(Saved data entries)
>>>
-- ==== Sys2Proof/Machine/Rings.lean ====
section
/-! DEFINITION. Rings and reports: completion rings (R316), fault queues and their records (R392), statistics records
(R238), MSI-X vectors (R186), and the faults of instances (R394). -/

namespace Sys2Proof.Machine

/-! ### Completion rings -/

/-- The hub raises a vector (R186). -/
def raise (s : State) (vec : Nat) : State :=
  (s.mapHub fun h => { h with raised := BitVec.ofNat 11 vec :: h.raised })

/-- The vectors of the valid RINGV bindings that name the header at key (R186). -/
def ringVectors (s : State) (key : Nat) : List Nat :=
  (s.hub.ringv.filter fun e => bit e.2 0 && dramKey (towerNo (fld e.2 80 2)) (fld e.2 5 59 * 32) = key).map
    fun e => fld e.2 64 11

/-- How a ring takes a record (R316). -/
inductive RingResult where
  | taken (s : State)
  | full (s : State)
  | noSlots
  /-- The slot cannot be written. -/
  | unusable

/-- The offset from its header of the slot that a ring writes next (R316). -/
def ringNext (s : State) (key : Nat) : Nat := 32 + 32 * (readNat s (key + 4) 4 % 2 ^ (readNat s (key + 16) 1 % 16))

/-- A record of 32 bytes is offered to the ring whose header is at key and whose next slot is at slot: the slot first, then
TAILC; a full ring refuses it and advances FULLC; a header with NLOG 0 drops it (R316). -/
def ringPut (s : State) (key : Nat) (slot : Option Nat) (entry : BitVec 256) : RingResult :=
  let headc := readNat s key 4
  let tailc := readNat s (key + 4) 4
  let nlog := readNat s (key + 16) 1 % 16
  if nlog = 0 then .noSlots
  else if (tailc + 2 ^ 32 - headc) % 2 ^ 32 < 2 ^ nlog then
    match slot with
    | none => .unusable
    | some a => .taken (writeNat (writeNat s a 32 entry.toNat) key 8 (headc + (tailc + 1) % 2 ^ 32 * 2 ^ 32))
  else .full (writeNat s (key + 12) 4 (readNat s (key + 12) 4 + 1))

/-! ### Fault queues -/

/-- A record of a fault queue (R392). -/
def faultEntry (s : State) (code : Code) (ctx : BitVec 16) (gen : BitVec 8) (src : Nat) (addr info : Word) :
    BitVec 256 :=
  s.hub.podTime ++ info ++ addr ++ code ++ ctx ++ gen ++ BitVec.ofNat 8 src ++ (0 : BitVec 15) ++ (1 : BitVec 1)

/-- The memory key of fault queue i's header: of tower i, and of the hub at i = 4 in tower 0 (R392; log 22). -/
def faultQueueKey (s : State) (i : Nat) : Nat := dramKey (towerNo i) (s.hub.fq.toList.getD i 0).toNat

/-- A record is appended to fault queue i; a full queue drops it and advances FULLC; the vector bound to the queue is
raised when TAILC advances (R392, R186). -/
def faultRecord (s : State) (i : Nat) (code : Code) (ctx : BitVec 16) (gen : BitVec 8) (src : Nat)
    (addr info : Word) : State :=
  let v := s.hub.fqvec.toList.getD i 0
  let key := faultQueueKey s i
  match ringPut s key (some (key + ringNext s key)) (faultEntry s code ctx gen src addr info) with
  | .taken s1 => if bit v 11 then raise s1 (fld v 0 11) else s1
  | .full s1 => s1
  | .noSlots | .unusable => s

/-- A record of the hub's fault queue, detected by the hub or the host port (R392, R428). -/
def hubRecord (s : State) (code : Code) (info : Word) : State := faultRecord s 4 code 0 0 136 0 info

/-! ### Statistics records -/

/-- A record of R238 is appended to core c's queue: at most 32 stand, one that finds the queue full is dropped and sets
OVF; SEQ counts both. -/
def statRecord (s : State) (c : CoreId) (src : Nat) (code : Code) (addr : Word) (pay : BitVec 128) : State :=
  let k := s.core c
  let r : BitVec 256 := pay ++ code ++ BitVec.ofNat 8 src ++ (0 : BitVec 8) ++ k.statSeq ++ addr
  let k1 := { k with statSeq := k.statSeq + 1 }
  s.setCore c (if k.stats.length < 32 then { k1 with stats := k.stats ++ [r] } else { k1 with statOvf := true })

/-- A record for every core of a tower: thermal and power events, SRC 6, ADDR 0 (R238, R418). -/
def towerStat (s : State) (t : TowerId) (code : Code) : State :=
  (List.finRange 128).foldl (fun st c => if towerOf c = t then statRecord st c 6 code 0 0 else st) s

/-- SLOG as it reads: 9 to 15 read as 8 (R239). -/
def slogRead (w : Word) : Nat := min 8 (fld w 8 4)

/-- STATQ as it reads: LVL and OVF with the rest (R239). -/
def statqValue (k : Core) : Word :=
  setFld (setFld (setBit (setFld k.regs.statq 0 7 0) 6 k.statOvf) 0 6 k.stats.length) 8 4 (slogRead k.regs.statq)

/-! ### Records and instances -/

/-- STATE of a node record at key (R13, R14). -/
def recordState (s : State) (key : Nat) : Nat := fld (readWord s (key + 8)) 28 4
/-- Word 1 of a record with STATE, OWNV, OWNER replaced. -/
def setRecordState (s : State) (key st : Nat) (ownv : Bool) (owner : Nat) : State :=
  let w := readWord s (key + 8)
  writeWord s (key + 8) (setFld (setBit (setFld w 28 4 st) 39 ownv) 32 7 owner)
/-- STATE alone, with OWNV cleared (R27). -/
def leaveRecord (s : State) (key st : Nat) : State :=
  let w := readWord s (key + 8)
  writeWord s (key + 8) (setBit (setFld w 28 4 st) 39 false)
/-- FAULT of a record (R13). -/
def setRecordFault (s : State) (key : Nat) (c : Code) : State := writeNat s (key + 14) 2 c.toNat
def recordFault (s : State) (key : Nat) : Nat := readNat s (key + 14) 2

/-- STATE of an instance header at key (R19). -/
def headerState (s : State) (key : Nat) : Nat := fld (readWord s key) 60 4
def setHeaderState (s : State) (key st : Nat) : State := writeWord s key (setFld (readWord s key) 60 4 st)
def headerRemain (s : State) (key : Nat) : Nat := fld (readWord s key) 44 16
def setHeaderRemain (s : State) (key n : Nat) : State := writeWord s key (setFld (readWord s key) 44 16 n)
def headerFault (s : State) (key : Nat) : Nat := readNat s (key + 40) 2
def setHeaderFault (s : State) (key : Nat) (c : Code) : State := writeNat s (key + 40) 2 c.toNat
def headerCtx (s : State) (key : Nat) : BitVec 16 := BitVec.ofNat 16 (readNat s (key + 8) 2)
def headerGen (s : State) (key : Nat) : BitVec 8 := readByte s (key + 10)
def headerRing (s : State) (key : Nat) : Word := BitVec.ofNat 64 (fld (readWord s (key + 24)) 5 59 * 32)
def headerArmcnt (s : State) (key : Nat) : Nat := readNat s (key + 12) 4

/-- The instance faults: FAULT ← code if it is zero, STATE ← 2 while it is armed, and one fault-queue record (R394). -/
def faultInstance (s : State) (home : Nat) (hdrKey : Nat) (code : Code) (ctx : BitVec 16) (gen : BitVec 8)
    (src : Nat) (addr info : Word) : State :=
  let s1 := if headerFault s hdrKey = 0 then setHeaderFault s hdrKey code else s
  let s2 := if headerState s1 hdrKey = 1 then setHeaderState s1 hdrKey 2 else s1
  faultRecord s2 home code ctx gen src addr info

/-- A node faults: STATE ← 5, FAULT ← code, OWNV ← 0 in its record, then its instance (R384, R394). -/
def faultNode (s : State) (home : Nat) (recKey hdrKey : Nat) (code : Code) (ctx : BitVec 16) (gen : BitVec 8)
    (src : Nat) (rec info : Word) : State :=
  let s1 := setRecordFault (leaveRecord s recKey 5) recKey code
  faultInstance s1 home hdrKey code ctx gen src rec info

end Sys2Proof.Machine
end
<<<
▶ **EXERCISE GOAL**
Each record above should be retyped in full, exactly as shown.

▶ **EXERCISE OUTPUT**
-- ==== Sys2Proof/Machine/Rings.lean ====
section
/-! DEFINITION. Rings and reports: completion rings (R316), fault queues and their records (R392), statistics records
(R238), MSI-X vectors (R186), and the faults of instances (R394). -/

namespace Sys2Proof.Machine

/-! ### Completion rings -/

/-- The hub raises a vector (R186). -/
def raise (s : State) (vec : Nat) : State :=
  (s.mapHub fun h => { h with raised := BitVec.ofNat 11 vec :: h.raised })

/-- The vectors of the valid RINGV bindings that name the header at key (R186). -/
def ringVectors (s : State) (key : Nat) : List Nat :=
  (s.hub.ringv.filter fun e => bit e.2 0 && dramKey (towerNo (fld e.2 80 2)) (fld e.2 5 59 * 32) = key).map
    fun e => fld e.2 64 11

/-- How a ring takes a record (R316). -/
inductive RingResult where
  | taken (s : State)
  | full (s : State)
  | noSlots
  /-- The slot cannot be written. -/
  | unusable

/-- The offset from its header of the slot that a ring writes next (R316). -/
def ringNext (s : State) (key : Nat) : Nat := 32 + 32 * (readNat s (key + 4) 4 % 2 ^ (readNat s (key + 16) 1 % 16))

/-- A record of 32 bytes is offered to the ring whose header is at key and whose next slot is at slot: the slot first, then
TAILC; a full ring refuses it and advances FULLC; a header with NLOG 0 drops it (R316). -/
def ringPut (s : State) (key : Nat) (slot : Option Nat) (entry : BitVec 256) : RingResult :=
  let headc := readNat s key 4
  let tailc := readNat s (key + 4) 4
  let nlog := readNat s (key + 16) 1 % 16
  if nlog = 0 then .noSlots
  else if (tailc + 2 ^ 32 - headc) % 2 ^ 32 < 2 ^ nlog then
    match slot with
    | none => .unusable
    | some a => .taken (writeNat (writeNat s a 32 entry.toNat) key 8 (headc + (tailc + 1) % 2 ^ 32 * 2 ^ 32))
  else .full (writeNat s (key + 12) 4 (readNat s (key + 12) 4 + 1))

/-! ### Fault queues -/

/-- A record of a fault queue (R392). -/
def faultEntry (s : State) (code : Code) (ctx : BitVec 16) (gen : BitVec 8) (src : Nat) (addr info : Word) :
    BitVec 256 :=
  s.hub.podTime ++ info ++ addr ++ code ++ ctx ++ gen ++ BitVec.ofNat 8 src ++ (0 : BitVec 15) ++ (1 : BitVec 1)

/-- The memory key of fault queue i's header: of tower i, and of the hub at i = 4 in tower 0 (R392; log 22). -/
def faultQueueKey (s : State) (i : Nat) : Nat := dramKey (towerNo i) (s.hub.fq.toList.getD i 0).toNat

/-- A record is appended to fault queue i; a full queue drops it and advances FULLC; the vector bound to the queue is
raised when TAILC advances (R392, R186). -/
def faultRecord (s : State) (i : Nat) (code : Code) (ctx : BitVec 16) (gen : BitVec 8) (src : Nat)
    (addr info : Word) : State :=
  let v := s.hub.fqvec.toList.getD i 0
  let key := faultQueueKey s i
  match ringPut s key (some (key + ringNext s key)) (faultEntry s code ctx gen src addr info) with
  | .taken s1 => if bit v 11 then raise s1 (fld v 0 11) else s1
  | .full s1 => s1
  | .noSlots | .unusable => s

/-- A record of the hub's fault queue, detected by the hub or the host port (R392, R428). -/
def hubRecord (s : State) (code : Code) (info : Word) : State := faultRecord s 4 code 0 0 136 0 info

/-! ### Statistics records -/

/-- A record of R238 is appended to core c's queue: at most 32 stand, one that finds the queue full is dropped and sets
OVF; SEQ counts both. -/
def statRecord (s : State) (c : CoreId) (src : Nat) (code : Code) (addr : Word) (pay : BitVec 128) : State :=
  let k := s.core c
  let r : BitVec 256 := pay ++ code ++ BitVec.ofNat 8 src ++ (0 : BitVec 8) ++ k.statSeq ++ addr
  let k1 := { k with statSeq := k.statSeq + 1 }
  s.setCore c (if k.stats.length < 32 then { k1 with stats := k.stats ++ [r] } else { k1 with statOvf := true })

/-- A record for every core of a tower: thermal and power events, SRC 6, ADDR 0 (R238, R418). -/
def towerStat (s : State) (t : TowerId) (code : Code) : State :=
  (List.finRange 128).foldl (fun st c => if towerOf c = t then statRecord st c 6 code 0 0 else st) s

/-- SLOG as it reads: 9 to 15 read as 8 (R239). -/
def slogRead (w : Word) : Nat := min 8 (fld w 8 4)

/-- STATQ as it reads: LVL and OVF with the rest (R239). -/
def statqValue (k : Core) : Word :=
  setFld (setFld (setBit (setFld k.regs.statq 0 7 0) 6 k.statOvf) 0 6 k.stats.length) 8 4 (slogRead k.regs.statq)

/-! ### Records and instances -/

/-- STATE of a node record at key (R13, R14). -/
def recordState (s : State) (key : Nat) : Nat := fld (readWord s (key + 8)) 28 4
/-- Word 1 of a record with STATE, OWNV, OWNER replaced. -/
def setRecordState (s : State) (key st : Nat) (ownv : Bool) (owner : Nat) : State :=
  let w := readWord s (key + 8)
  writeWord s (key + 8) (setFld (setBit (setFld w 28 4 st) 39 ownv) 32 7 owner)
/-- STATE alone, with OWNV cleared (R27). -/
def leaveRecord (s : State) (key st : Nat) : State :=
  let w := readWord s (key + 8)
  writeWord s (key + 8) (setBit (setFld w 28 4 st) 39 false)
/-- FAULT of a record (R13). -/
def setRecordFault (s : State) (key : Nat) (c : Code) : State := writeNat s (key + 14) 2 c.toNat
def recordFault (s : State) (key : Nat) : Nat := readNat s (key + 14) 2

/-- STATE of an instance header at key (R19). -/
def headerState (s : State) (key : Nat) : Nat := fld (readWord s key) 60 4
def setHeaderState (s : State) (key st : Nat) : State := writeWord s key (setFld (readWord s key) 60 4 st)
def headerRemain (s : State) (key : Nat) : Nat := fld (readWord s key) 44 16
def setHeaderRemain (s : State) (key n : Nat) : State := writeWord s key (setFld (readWord s key) 44 16 n)
def headerFault (s : State) (key : Nat) : Nat := readNat s (key + 40) 2
def setHeaderFault (s : State) (key : Nat) (c : Code) : State := writeNat s (key + 40) 2 c.toNat
def headerCtx (s : State) (key : Nat) : BitVec 16 := BitVec.ofNat 16 (readNat s (key + 8) 2)
def headerGen (s : State) (key : Nat) : BitVec 8 := readByte s (key + 10)
def headerRing (s : State) (key : Nat) : Word := BitVec.ofNat 64 (fld (readWord s (key + 24)) 5 59 * 32)
def headerArmcnt (s : State) (key : Nat) : Nat := readNat s (key + 12) 4

/-- The instance faults: FAULT ← code if it is zero, STATE ← 2 while it is armed, and one fault-queue record (R394). -/
def faultInstance (s : State) (home : Nat) (hdrKey : Nat) (code : Code) (ctx : BitVec 16) (gen : BitVec 8)
    (src : Nat) (addr info : Word) : State :=
  let s1 := if headerFault s hdrKey = 0 then setHeaderFault s hdrKey code else s
  let s2 := if headerState s1 hdrKey = 1 then setHeaderState s1 hdrKey 2 else s1
  faultRecord s2 home code ctx gen src addr info

/-- A node faults: STATE ← 5, FAULT ← code, OWNV ← 0 in its record, then its instance (R384, R394). -/
def faultNode (s : State) (home : Nat) (recKey hdrKey : Nat) (code : Code) (ctx : BitVec 16) (gen : BitVec 8)
    (src : Nat) (rec info : Word) : State :=
  let s1 := setRecordFault (leaveRecord s recKey 5) recKey code
  faultInstance s1 home hdrKey code ctx gen src rec info

end Sys2Proof.Machine
end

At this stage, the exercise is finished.